The film ends with a view from the back of the hydrofoil coursing
down the river.
The
film presents itself as straightforward, factual reporting. Although
no reference is made to the rumors circulating in the West about
Sakharov's health and no mention is made of Bonner's appeal for
an exit visa for the sake of her own health, the film is obviously
the KGB's answer to those rumors,the KGB's attempt to fill the
vacuum of information created by their arrest of Bonner at Gorky
airport on May 2, 1984.
Needless
to say, nearly every element in the film is a lie of some sort,
but the central lie concerns Sakharov. The film describes Sakharov
as resting and eating when he was being held against his will
in Gorky hospital, having been subjected to the brutalities of
force-feeding. We are not told that the unidentified man chatting
with Sakharov on the park is Obukhov, the chief doctor of the
hospital, the man who had supervised the forced-feeding, who had
taunted Sakharov with his symptoms of Parkinson's disease and
threatened him with his brigade of women with clamps. We are not
told that Sakharov and this doctor are not sitting on a park bench
with a view of the river, but in the grounds of a hospital. The
doctor has been co-opted by the KGB to play a leading role in
their film, steering Sakharov toward the hidden camera and turning
magazines in its direction. All medical personnel seen in the
film have likewise been turned into KGB actors. For the parts
they have to play, they have been told to wear their street clothes
instead of their normal white medical uniforms.
Each
shot in this film can be shown to be lie of omission, if not one
of deliberate distortion as those described above. Thus we are
not told that the Sakharovs' apartment is not situated in the
pretty part of town, as the film implies, but in an unmaintained
section where a puddle of mud surrounds the building and dust
and debris blow in the wind.. Nor can we tell that the pleasure
boats on the river are out of bounds to the Sakharovs. The film
does not say that the woman seen with Bonner, described as a friend
as if she were one of many Bonner could have been strolling with,
was her lawyer, Reznikova, on a special visit from Moscow to discuss
Bonner's forthcoming trial.

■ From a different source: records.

-- ==== Sys2Proof/Machine/HostCore.lean ====
section
/-! DEFINITION. What a host thread does (R292, R293, R297 to R300): its instructions, its interrupts, and the jump that begins a crossing. What the RISC-V
standard says and this manual does not is marked in assumption 66. -/

namespace Sys2Proof.Machine

/-- The kind of a crossing by a jal or jalr (R298). -/
def hostKind (rd : Nat) (rs1 : Option Nat) : CrossKind := if rd ≠ 0 then .call else if rs1 = some 1 then .return else .jump

/-- The record of a crossing towards the device (R298, R299): kept by the hub for a thread of a launch, else written to its ring through the
thread's own translation; its fault is a page fault, 15, or an access fault, 7. None: the store must wait (R264, R213). -/
def State.hostRecord (s : State) (i : Nat) (h : HostThread) (bytes : List Byte) : Except HostFault (Option State) :=
  if h.launch ≠ 0 then .ok (some (s.setHost i { h with kept := h.kept ++ [bytes], records := h.records + 1 }))
  else match s.hostPlace h h.recordAt .store with
    | .error f => .error { f with cause := if f.cause = 7 then 7 else 15 }
    | .ok (s, pa, l) =>
      if inTransit l then .ok none
      else match (linesOf pa 512).find? s.hostBlocked with
        | some n => .ok (some (s.hostWrites h.host (n * 128) []))
        | none =>
          .ok (some (((List.range 4).foldl (fun s n => s.hostWrites h.host (pa + 128 * n) ((bytes.drop (128 * n)).take 128)) s).setHost i
            { h with records := h.records + 1 }))

/-- A thread leaves a host core for the device (R297, R299): the crossing carries its registers and the leaf of its target; the hub marks its
context away. -/
def State.hostDepart (s : State) (i : Nat) (h : HostThread) (kind : CrossKind) (target : Word) (l : Leaf) : State :=
  let c : Crossing :=
    { toDevice := true, kind := kind, launch := h.launch, block := h.block, tid := h.tid, xlate := h.xlate, target := target,
      image := SMap.setList 0 [] 1 (SMap.getList 0 h.image 1 63), fcsr := h.fcsr, host := h.host, gangIdx := h.gangIdx, pte := l.pte, level := l.level,
      issued := s.clock, stepping := h.stepping, held := s.hub.ccRunning && s.hub.ccAsid.toNat == asidOf h.xlate }
  let s1 := { s with
    crossings := s.crossings ++ [c]
    guests := if h.mode.isVirt then SMap.set 0 s.guests (asidOf h.xlate) h.hgatp else s.guests }
  (s1.setHost i { h with away := true, stepping := false }).onHostCore h.host fun c => { c with running := none, reserved := none }

/-- A JUMP of a host thread (R293, R300): to a Flidan page, at a multiple of 4, where the page is executable, from user code of a registered thread or of a
launch, it is a crossing, once the thread's accesses have been performed (R297). A fault on translating any other target is that of its fetch. -/
def State.hostJump (s : State) (i : Nat) (h : HostThread) (rd : Nat) (kind : CrossKind) (target link : Word) : State :=
  match s.flidanLeaf h target with
  | none => s.setHost i { h.setReg rd link with pc := target }
  | some l =>
    if target.toNat % 4 ≠ 0 then s.hostTrap i 0 target h.pc
    else if !Pte.x l.pte || !h.mode.isUser || !Pte.u l.pte then (s.setHost i (h.setReg rd link)).hostTrap i 12 target target
    else if h.launch = 0 ∧ !h.registered then (s.setHost i (h.setReg rd link)).hostTrap i 1 target target
    else if !h.drained true [] then s
    else
      let h1 := h.setReg rd link
      match s.hostRecord i h1 (recordOf (recordHeader kind 1 h.fcsr target) h1.image) with
      | .error f => s.hostFaulted i h f h.pc
      | .ok none => s
      | .ok (some s1) =>
        match s1.hostThreads[i]? with
        | some h2 => if h2.records = h.records then s1 else (s1.markLeaf l false).hostDepart i h2 kind target l
        | none => s1

/-- A FLOATING-POINT INSTRUCTION: it needs its unit, and a rounding mode that exists. -/
def State.hostFloat (s : State) (i : Nat) (h : HostThread) (insn : Nat) (op : HostFp) (fmt rm rd a b c : Nat) (next : Word) : State :=
  let mode := if op.rounds ∧ rm = 7 then h.fcsr.toNat / 32 else rm
  if (s.hostCore h.host).unitOff h.mode 13 || op.rounds && decide (4 < mode) then s.hostTrap i 2 (word insn) h.pc
  else
    let r := hostFp op fmt mode (h.reg a) (h.reg b) (h.reg c) (a - 32)
    s.setHost i { h.setReg rd r.1 with pc := next, fcsr := h.fcsr ||| r.2.bits.setWidth 8 }

/-- The environment's controls admit an instruction that a bit of menvcfg, henvcfg and senvcfg enables, or the cause of its exception. -/
def HostCore.envTrap (c : HostCore) (mode : HostMode) (at' : Nat) : Option Nat :=
  if mode ≠ .machine ∧ !Word.flag (c.csr 0x30A) at' then some 2
  else if mode.isVirt ∧ !Word.flag (c.csr 0x60A) at' then some 22
  else if mode.isUser ∧ !Word.flag (c.csr 0x10A) at' then some (if mode.isVirt then 22 else 2)
  else none

/-- A CACHE-BLOCK INSTRUCTION: cbo.zero stores 64 zero bytes; what the others do no coherent access sees. -/
def State.hostBlock (s : State) (i : Nat) (h : HostThread) (insn : Nat) (zero : Bool) (a : Nat) (next : Word) : State :=
  let va := word ((s.hostAddr h (h.reg a)).toNat / 64 * 64)
  match (s.hostCore h.host).envTrap h.mode (if zero then 7 else 6) with
  | some cause => s.hostTrap i cause (word insn) h.pc
  | none =>
    if zero then s.hostStore i h (s.dataMode h) va (List.replicate 64 0) next
    else match s.hostPlace h va .load with
      | .error _ => match s.hostPlace h va .store with
        | .error f => s.hostFaulted i h f h.pc
        | .ok (s, _) => s.setHost i { h with pc := next }
      | .ok (s, _) => s.setHost i { h with pc := next }

/-- hlv, hlvx and hsv: an access with the rights of the virtual machine's mode in SPVP, or the cause of their exception. -/
def HostCore.guestTrap (c : HostCore) (mode : HostMode) : Option Nat :=
  if mode.isVirt then some 22 else if mode = .user ∧ !Word.flag (c.csr 0x600) 9 then some 2 else none

/-- The fences of virtual memory: no translation of a host core outlives its instruction, so that they only go on where the mode admits them. -/
def HostCore.fenceTrap (c : HostCore) (mode : HostMode) (hyp : Bool) : Option Nat :=
  if mode.isUser then some (if mode.isVirt then 22 else 2)
  else if hyp ∧ mode.isVirt then some 22
  else if hyp then none else c.translationTrap mode

/-- A load or store names a register of a unit that is off. -/
def HostCore.floatOff (c : HostCore) (mode : HostMode) (r : Nat) : Bool := decide (32 ≤ r) && c.unitOff mode 13

/-- The meaning of an instruction of a host thread. -/
def State.hostExec (s : State) (i : Nat) (h : HostThread) (insn : Nat) (x : HostInsn) (len : Nat) : State :=
  let next := h.pc + word len
  let go := fun (h : HostThread) => s.setHost i { h with pc := next }
  let c := s.hostCore h.host
  let illegal := s.hostTrap i 2 (word insn) h.pc
  let guard := fun (t : Option Nat) (k : State) => match t with | some cause => s.hostTrap i cause (word insn) h.pc | none => k
  let guest := HostMode.of (bit (Word.flag (c.csr 0x600) 8)) true
  if h.loads.any fun l => l.dst ≠ 0 && x.regs.contains l.dst then s
  else match x with
    | .lui rd v pc => go (h.setReg rd (if pc then h.pc + v else v))
    | .jal rd off => s.hostJump i h rd (hostKind rd none) (h.pc + off) next
    | .jalr rd rs1 off => s.hostJump i h rd (hostKind rd (some rs1)) (word ((h.reg rs1 + off).toNat / 2 * 2)) next
    | .branch f3 a b off => if hostBranch f3 (h.reg a) (h.reg b) then s.setHost i { h with pc := h.pc + off } else go h
    | .int op short rd a b imm => go (h.setReg rd (hostInt op short (h.reg a) (match b with | some b => h.reg b | none => imm)))
    | .load size signed rd a off =>
      if c.floatOff h.mode rd then illegal else s.hostLoad i h (s.dataMode h) size signed false rd (s.hostAddr h (h.reg a + off)) next
    | .store size b a off =>
      if c.floatOff h.mode b then illegal
      else s.hostStore i h (s.dataMode h) (s.hostAddr h (h.reg a + off)) (leBytes size ((h.reg b).toNat % 2 ^ (8 * size))) next
    | .fp op fmt rm rd a b d => s.hostFloat i h insn op fmt rm rd a b d next
    | .lr size rd a rl =>
      let va := s.hostAddr h (h.reg a)
      let t := s.hostAtomic i h size rd va rl false next fun _ _ old => some (old, none)
      match s.hostPlace h va .load with
      | .ok (_, pa, _) => if (t.hostThreads[i]?.map (·.pc)) = some next then t.onHostCore h.host fun c => { c with reserved := some (lineOf pa) } else t
      | .error _ => t
    | .sc size rd a b rl =>
      let t := s.hostAtomic i h size rd (s.hostAddr h (h.reg a)) rl true next fun _ pa _ =>
        if c.reserved = some (lineOf pa) then some (0, some (h.reg b)) else some (1, none)
      if (t.hostThreads[i]?.map (·.pc)) = some next then t.onHostCore h.host fun c => { c with reserved := none } else t
    | .amo f5 size rd a b rl =>
      s.hostAtomic i h size rd (s.hostAddr h (h.reg a)) rl true next fun _ _ old =>
        some (old, some (word (HostAmo.result (hostAmoOf f5 (h.reg rd)) (8 * size) (old.toNat % 2 ^ (8 * size)) ((h.reg b).toNat % 2 ^ (8 * size)))))
    | .fence pr pw => if (pr && !h.loads.isEmpty) || (pw && !h.stores.isEmpty) then s else go h
    | .csr f3 rd rs1 num => s.hostCsrOp i h f3 rd rs1 num insn next
    | .ecall =>
      s.hostTrap i (match h.mode with | .user | .virtUser => 8 | .supervisor => 9 | .virtSupervisor => 10 | .machine => 11) 0 h.pc
    | .ebreak => s.hostTrap i 3 h.pc h.pc
    | .sret => s.hostSret i h insn
    | .mret => s.hostMret i h insn
    | .idle => go h
    | .fenceVma hyp => guard (c.fenceTrap h.mode hyp) (go h)
    | .block zero a => s.hostBlock i h insn zero a next
    | .guestLoad size signed code rd a => guard (c.guestTrap h.mode) (s.hostLoad i h guest size signed code rd (h.reg a) next)
    | .guestStore size b a => guard (c.guestTrap h.mode) (s.hostStore i h guest (h.reg a) (leBytes size ((h.reg b).toNat % 2 ^ (8 * size))) next)
    | .vset rd avl type => if c.unitOff h.mode 9 then illegal else go (h.vset rd avl type)
    | .vmem store vd a b mop nf width masked => s.hostVmem i h insn store vd a b mop nf width masked next
    | .varith f3 f6 vd a b => s.hostVarith i h insn f3 f6 vd a b next
    | .illegal => illegal

/-- A host thread that can execute: it is on a core that may run its context, and is not stopped. -/
def State.hostReady (s : State) (h : HostThread) : Bool := !h.away && !h.stopped && s.hostFree h

/-- ONE INSTRUCTION of a host thread, or its exception. A stepped thread stops after it (R124). -/
def State.hostIssue (s : State) (i : Nat) : State :=
  match s.hostThreads[i]? with
  | none => s
  | some h =>
    if !s.hostReady h then s
    else
      let s0 := s.hostTake h
      let s1 := match s0.hostFetch h with
        | .error f => s0.hostFaulted i h f h.pc
        | .ok (s1, n) =>
          let h1 := { h with first := none }
          (s1.setHost i h1).hostExec i h1 n (hostDecode n).1 (hostDecode n).2
      match s1.hostThreads[i]? with
      | some h1 => if h.stepping && !h1.away && h1.pc != h.pc then s1.setHost i { h1 with stopped := true, stepping := false } else s1
      | none => s1

/-- The interrupt of a thread that its core may take now (R296): the oldest that is aimed at it. -/
def State.hostInterrupt (s : State) (i : Nat) : Option State :=
  match s.hostThreads[i]? with
  | none => none
  | some h =>
    match h.pending with
    | [] => none
    | p :: ps =>
      let c := s.hostCore h.host
      if s.hostReady h && c.admits h.mode (c.destination h.mode p.toNat) then
        some (((s.setHost i { h with pending := ps }).hostTake h).hostTrap i p.toNat 0 h.pc)
      else none

/-- A STEP of a host thread: an interrupt that is aimed at it (R296), or an instruction. -/
def State.hostStep (s : State) (i : Nat) : State := (s.hostInterrupt i).getD (s.hostIssue i)

/-- An interrupt or signal is aimed at a thread (R296): its cause is a free value. One that comes while the thread is on a device core waits in its
context. -/
def State.hostSignal (s : State) (i : Nat) : State :=
  match s.hostThreads[i]? with
  | none => s
  | some h => s.setHost i { h with pending := h.pending ++ [word (2 ^ 63 + (s.free 60405).toNat % 64)] }

/-- The jump that an instruction of a host thread makes: its kind (R298) and its target. -/
def HostThread.jumpOf (h : HostThread) : HostInsn → Option (CrossKind × Word)
  | .jal rd off => some (hostKind rd none, h.pc + off)
  | .jalr rd rs1 off => some (hostKind rd (some rs1), word ((h.reg rs1 + off).toNat / 2 * 2))
  | _ => none

/-- HOST_JALR_CROSSING (R300): a host thread, by its place in the hub's list, executes a jal or jalr. The step names the jump's kind and target, the
registers x1 to x31 and f0 to f31 and fcsr; it happens where these are what the thread's instruction and its registers give. -/
def State.hostJalr (s : State) (host i : Nat) (kind : CrossKind) (target : Word) (image : List Word) (fcsr : BitVec 8) : State :=
  match s.hostThreads[i]? with
  | none => s
  | some h =>
    if h.host ≠ host ∨ !s.hostReady h ∨ image ≠ SMap.getList 0 h.image 1 63 ∨ fcsr ≠ h.fcsr then s
    else match (s.hostTake h).hostFetch h with
      | .error _ => s
      | .ok (_, n) => if h.jumpOf (hostDecode n).1 = some (kind, target) then s.hostIssue i else s

/-- HOST_JALR_CROSSING (R300). -/
def execHostJalrCrossing (host thread : Nat) (kind : CrossKind) (target : Word) (image : List Word) (fcsr : BitVec 8) (s : State) :
    Host.Outcome State Fault Refusal := .next (s.hostJalr host thread kind target image fcsr)

end Sys2Proof.Machine
end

The Sakharov were not allowed to visit
in Gorky; they had no friends, none at least since the death in
1981 of a distant relative, Yuri Hainovsky, whose grave Bonner
used to visit.
We
cannot know that the film includes material shot years earlier,
that the scenes of Sakharov's two children visiting Gorky were
most likely taken in 1980 and 1981, while the two black and white
still photographs of the couple date from the 1970s. The existence
of this film material, taken years earlier and stored in KGB files
gives us an idea of the vast amount of visual material that must
be accumulating in KGB archives. They would be recording, as a
matter of routine and on a regular daily basis, an untold number
of individuals considered to be in need of surveillance. The resources
of manpower and video equipment committed to this purpose must
be enormous. One can thus easily imagine someone saying: Why don't
we make a film out of some of it? We can sell it to the West!